*PROMPT*.
The lines to be copied are those below that contain "StatusCode".

[Saved data entries]
++++++++++++++++++++

-- ==== Sys2Proof/Tests/Slice0.lean ====
section
/-! SUPPORT. The model's own tests. Words and expected results are copied from spec/95_test_vectors.md (named V-.., P..) and from
the examples of the rules (R..); nothing here is read off the model. -/

namespace Sys2Proof.Tests

open Machine

/-! ## Helpers: small states, and the parts of an outcome a test looks at -/

/-- The state after, where there is one. -/
def after (o : Host.Outcome State Fault Refusal) : Option State :=
  match o with
  | .next t => some t
  | .fault _ => none
  | .refused _ => none

/-- The state after `BOOT` (R345), with the trace cleared. -/
def boot : State := { State.reset with usbDevState := .configured, usbAddr := 7, usbConfig := 1 }

/-- `boot` in a DFU state set by hand, as the vectors' "harness-set". -/
def booted (d : DfuState) : State := { boot with dfuState := d }

/-- `boot` in `Error` with a status code. -/
def inError (c : StatusCode) : State := { booted .error with dfuStatusCode := c }

/-- `boot` under the DfuSe variant. -/
def bootDfuse : State := { boot with cfg := { Config.ref with variant := .dfuse } }

/-- A state with another Flash Programmer. -/
def withFp (p : FlashProgrammer) (s : State) : State := { s with cfg := { s.cfg with fp := p } }

/-- A state with pages of one word, so that a page is small enough to write out. -/
def smallPages (s : State) : State := { s with cfg := { s.cfg with pageSize := 4 } }

/-- The fields of a packet to interface 0 (recipient = interface). -/
def fields (value length : Half) : SetupFields := { recipient := 1, value := value, index := 0, length := length }

/-- A write transfer whose status stage is about to complete, with its data stage received. -/
def completing (r : SetupRequest) (data : List Byte) (s : State) : State :=
  { s with cts := .statusIn, setupReq := some r, pendOut := some r, xferData := data, xferLen := data.length,
           xferPos := data.length }

/-- A poll is due: a block is pending in `DnloadSync`. -/
def pollDue (target : Nat) (data : List Byte) (s : State) : State :=
  { s with dfuState := .dnloadSync,
           pending := .block { blockNum := 0, length := BitVec.ofNat 16 data.length, data := data, target := target } }

/-- The class group, for a test to compare. -/
def cls (t : State) : DfuState × StatusCode × Word × Pending := (t.dfuState, t.dfuStatusCode, t.addrPtr, t.pending)

/-! ## WellFormed: one ill-formed term for each check -/

theorem test_wf_refuses_setup_of_8_bytes : (Instr.setup [0x21, 0x01, 0, 0, 0, 0, 0x80, 0]).wf = false := by decide
theorem test_wf_takes_setup_of_7_bytes : (Instr.setup [0, 0, 0, 0, 0, 0, 0]).wf = true := by decide
theorem test_wf_refuses_handlerStandard_of_set_address :
    (Instr.handlerStandard .hostToDevice 5 (fields 7 0)).wf = false := by decide
theorem test_wf_takes_handlerStandard_of_get_status :
    (Instr.handlerStandard .deviceToHost 0 (fields 0 2)).wf = true := by decide
theorem test_wf_refuses_handlerClass_of_dnload :
    (Instr.handlerClass .hostToDevice 1 (fields 0 8)).wf = false := by decide
theorem test_wf_takes_handlerClass_of_dnload_read :
    (Instr.handlerClass .deviceToHost 1 (fields 0 8)).wf = true := by decide

/-! ## Decode: words from R91, R93, R94, R96, R102, R108, R110, for every constructor -/

theorem test_decode_reset : decode .ref .event [0x00] = .ok .reset := by decide
theorem test_decode_setup : decode .ref .event [0x01, 0x21, 0x01] = .ok (.setup [0x21, 0x01]) := by decide
theorem test_decode_inDone : decode .ref .event [0x02] = .ok .inDone := by decide
theorem test_decode_outDone : decode .ref .event [0x03, 0xAA] = .ok (.outDone [0xAA]) := by decide
theorem test_decode_reserved_kind : decode .ref .event [0x04] = .error .reservedKind := by decide
theorem test_decode_payload_on_in : decode .ref .event [0x02, 0x00] = .error .payloadNotAllowed := by decide
theorem test_decode_empty_record : decode .ref .event [] = .error .emptyRecord := by decide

++++++++++++++++++++

*ANSWER SECTION*.
def inError (c : StatusCode) : State := { booted .error with dfuStatusCode := c }
def cls (t : State) : DfuState × StatusCode × Word × Pending := (t.dfuState, t.dfuStatusCode, t.addrPtr, t.pending)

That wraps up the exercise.